Panagiotou, C.F., Karaolia, P., Stefan, C., Papanastasiou, P., Sprenger, C. (2021) 
Quantitative microbial risk analysis (QMRA) for setting health-based performance targets during soil-aquifer treatment: application to the Ezousa site in Cyprus. Presentation at the 48th Congress of the International Association of Hydrogeologists. Brussels, Belgium, 6-10 September 2021


The need to implement novel and environmentally sustainable technologies to mitigate water-related issues, such as escalating population growth and contamination of water sources, has become noticeable on a global scale. An elegant option to address these issues is to apply Manage Aquifer Recharge (MAR) schemes. These schemes are processes that intentionally recharge water into aquifers for future recovery or environmental benefits.

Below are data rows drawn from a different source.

/-- The crossfade of a commit ends: COMMITS, COMMIT_PEND, LAT_STAT, and the end of a resize (R171, R198). (DESIGN CHOICE: log 40) -/
def State.xfadeEnd (s : State) (i : Nat) : State :=
  if !(s.slot i).xfade then s
  else
    let c := (s.slot i).xcommit
    let s := (s.modSlot i fun x => { x with xfade := false, xcommit := false, xfadeProf := false, old := none }).wrap (SLP.SLOT_CNT.COMMITS i)
    let s := (if c then s.set (SLP.SLOT_STAT.COMMIT_PEND i) 0 else s).latStat i
    let s := if (s.cs i).resized then s.endResize i else s
    if c then s.fire (0x40 + i / 8) SLP.src.COMMIT_DONE { slot := some i } else s

/-- An instant lies at least 10 µs back. -/
def State.aged (s : State) (t : Option Nat) : Bool := match t with | some t => t + us 10 ≤ s.now | none => false

/-- What is due at a commit point takes effect together, in one crossfade; an ADAPT result that still waits when another mode takes effect
is dropped (R168 to R171, R190, R192, R198, R199, R206, R211, R214). (DESIGN CHOICE: log 42) -/
def State.commitAll (s : State) (i : Nat) : State :=
  let x := s.cs i
  let old := s.liveSet i
  let pend := s.flag (SLP.SLOT_STAT.COMMIT_PEND i)
  let c := pend && s.aged (some (s.slot i).commitAt)
  let r := (s.slot i).result && !pend
  let a := s.aged x.adaptAt && s.get (SLP.CAN_CFG.MODE i) == 1
  let w := s.aged x.warmAt
  let mode := s.get (SLP.CAN_CFG.MODE i)
  let rs := s.aged x.resizeAt
  let park := !x.parkDue.isEmpty || !x.unparkDue.isEmpty
  let flip := a || w || x.zeroDue || (c && x.mode == 3)
  let s := if flip then (s.flipBank i).modCs i fun x => { x with adaptAt := if a then none else x.adaptAt, zeroDue := false } else s
  let s := if w then s.commitWarm i else s
  let s := if c then s.commitShadow i else s
  let s := if r then s.commitResult i else s
  let s := if rs then s.applyResize i else s
  let s := if x.swapDue then s.swapGroups i else s
  let s := if park then s.applyParking i else s
  let s := if mode ≠ 1 ∧ (s.cs i).adaptAt.isSome then (s.modCs i fun x => { x with adaptAt := none }).liveToShadow i else s
  let s := s.modCs i fun x => { x with mode := mode }
  if c || r || flip || rs || x.swapDue || park || x.mode != mode then
    (s.modSlot i fun x => { x with xfade := true, xcommit := c, xEnd := s.sampleAt i s.now + 32 * s.sampleT i, old := some old }).iqOn 5 i
  else s

/-- A slot commits: from PREP to the end of its drain, with no block reset over it (R168, R169). -/
def State.commits (s : State) (i : Nat) : Bool :=
  s.active.contains i && s.get (SLP.SLOT_STAT.STATE i) != stCheck && !(s.slot i).inReset

/-- A commit point of a slot (R168). The band comparator checks it, and clamps that may end do (R230, R298). -/
def State.commitPoint (s : State) (i : Nat) : State :=
  if !s.commits i || s.clocksGated then s
  else
    let s := (s.until (s.commitPointAt i s.now)).xfadeEnd i
    let t := s.commitAll i
    if s.running i then ((t.releaseClamps i).bandCheck i).syncHold i else t

def execCommitPoint (i : Fin 512) (s : State) : Host.Outcome State Fault Refusal := ok (s.commitPoint i)

/-- 32 working-rate samples of crossfade have passed (R171). -/
def State.xfadeDone (s : State) (i : Nat) : State := if (s.slot i).xfade then (s.until (s.slot i).xEnd).xfadeEnd i else s

def execCrossfadeEnd (i : Fin 512) (s : State) : Host.Outcome State Fault Refusal := ok (s.xfadeDone i)

/-! Holds -/

/-- The reason of a HOLD bit holds of a slot (R152, R158). Bits 6 and 7 are reserved. -/
def State.holdArises (s : State) (b i : Nat) : Bool := if b = hCover then !s.coverOk i (s.liveOf i).txCentre else s.holdCond b i

/-- A HOLD reason other than GATE arises (R173). -/
def execHoldReasonArises (i : Fin 512) (bit : Fin 8) (s : State) : Host.Outcome State Fault Refusal :=
  ok (if s.enabled.contains i ∧ bit.val ≠ hGate ∧ s.holdArises bit i then s.hold bit i else s)

/-- A HOLD reason whose condition no longer holds ends (R152, R158, R173). -/
def execHoldCleared (i : Fin 512) (bit : Fin 8) (s : State) : Host.Outcome State Fault Refusal :=
  ok (if s.enabled.contains i ∧ tbit (s.get (SLP.SLOT_STAT.HOLD i)) bit ∧ !s.holdCond bit i then s.unhold bit i else s)

def execSlotResume (i : Fin 512) (s : State) : Host.Outcome State Fault Refusal := ok (s.resume i)

/-! Channel FIR -/

/-- The slot that FWD.FIR_SEL of group `n` names. -/
def State.firSlot (s : State) (n : Nat) : Nat := 64 * n + s.get (FWD.FIR_SEL.SLOT n)

/-- The tap index steps on after an access (R176). -/
def State.firNext (s : State) (n : Nat) : State := s.set (FWD.FIR_SEL.TAP n) (s.get (FWD.FIR_SEL.TAP n) + 1)

/-- A slot's shadow is locked: from a commit's acceptance until its last crossfade sample (R170). -/
def State.shadowLocked (s : State) (i : Nat) : Bool := s.flag (SLP.SLOT_STAT.COMMIT_PEND i)

/-- A write of FIR_DATA (R170, R175, R176). -/
def State.firWrite (s : State) (n m : Nat) (v : Word) : State :=
  let i := s.firSlot n
  let s' := s.firNext n
  if !s.flag (SLP.FIR_CTL.SRC i) then s'.fwdNote i FWD.src.FIR_SRC m
  else if s.shadowLocked i then s'.fwdNote i FWD.src.SHADOW_LOCKED m
  else { s' with fir := Tab.set 0 s.fir (256 * i + s.get (FWD.FIR_SEL.TAP n)) v.toNat }

/-- What a read of FIR_DATA returns. -/
def State.firRead (s : State) (n : Nat) : Nat := Tab.get 0 s.fir (256 * s.firSlot n + s.get (FWD.FIR_SEL.TAP n))

/-- A write of FIR_DATA by a master. -/
def State.firDataWrite (s : State) (m : Master) (n : Nat) (v : Word) : State :=
  s.guarded m (0x18048 + 0x1000 * n) v fun t => t.firWrite n m.num v

def execFirDataAccess (m : Master) (n : Fin 8) (write : Bool) (v : Word) (s : State) : Host.Outcome State Fault Refusal :=
  Machine.ok (if write then s.firDataWrite m n v
    else s.ask.readBy m (0x18048 + 0x1000 * n.val) (fun t => t.firRead n) fun t => t.firNext n)

/-! Other registers of a slot block -/

/-- A write of a locked register (R156). -/
def State.lockedWrite (s : State) (m i a : Nat) (v : Word) : State :=
  if s.get (SLP.SLOT_STAT.STATE i) = stOff then s.writeReg a v else s.fwdNote i FWD.src.CFG_LOCKED m

/-- A write of a shadow register (R156, R170). -/
def State.shadowWrite (s : State) (m i a : Nat) (v : Word) : State :=
  if s.shadowLocked i then s.fwdNote i FWD.src.SHADOW_LOCKED m else s.writeReg a v

end Sys2Proof.Machine
end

The MAR site of Ezousa, located at the south-western part of Cyprus, has been operational since 2003 based on Soil Aquifer Treatment (SAT) with the aim of providing a water supply mainly for irrigation purposes. Due to the semi-arid conditions and the groundwater overexploitation though, Ezousa MAR system is vulnerable to specific hazards, such as seawater intrusion and nitrate pollution due to intense agricultural activities.

An efficient way to evaluate these risks is by using numerical models to predict the response of the system under different conditions. Moreover, recent technological advancements in terms of computational capacity and internet accessibility have pushed towards the development of web-based tools for optimizing water resource management. These tools possess a number of advantages compared to conventional, desktop-based tools, such as locations and device independence, easy maintenance, as well as resource pooling. One such example is the INOWAS platform, which is a free web-service that focuses on groundwater-related issues. Particularly, this platform contains various analytical and numerical tools that can be used to improve the management and operation of groundwater systems, especially with relation to MAR. Accordingly, the present study focuses on using INOWAS platform for the development of a numerical groundwater flow model and its evaluation under different scenarios to assess the Ezousa aquifer.

Steady computations are first performed to calibrate the aquifer hydraulic properties (e.g. the spatial distribution of hydraulic conductivity) prior to the installation of the MAR facility in the aquifer. As a second step, a transient flow model for the period 2014-2018 was setup to analyze the impact of the MAR system on the groundwater flow system. Subsequently, the influence of increased water demand due to the agricultural development of the region as well as reduced water availability caused by climate change is analysed through the simulation of various scenarios.

Preliminary results suggest that the web-based INOWAS tools are helpful to evaluate the influence of MAR on the local groundwater system under different scenarios.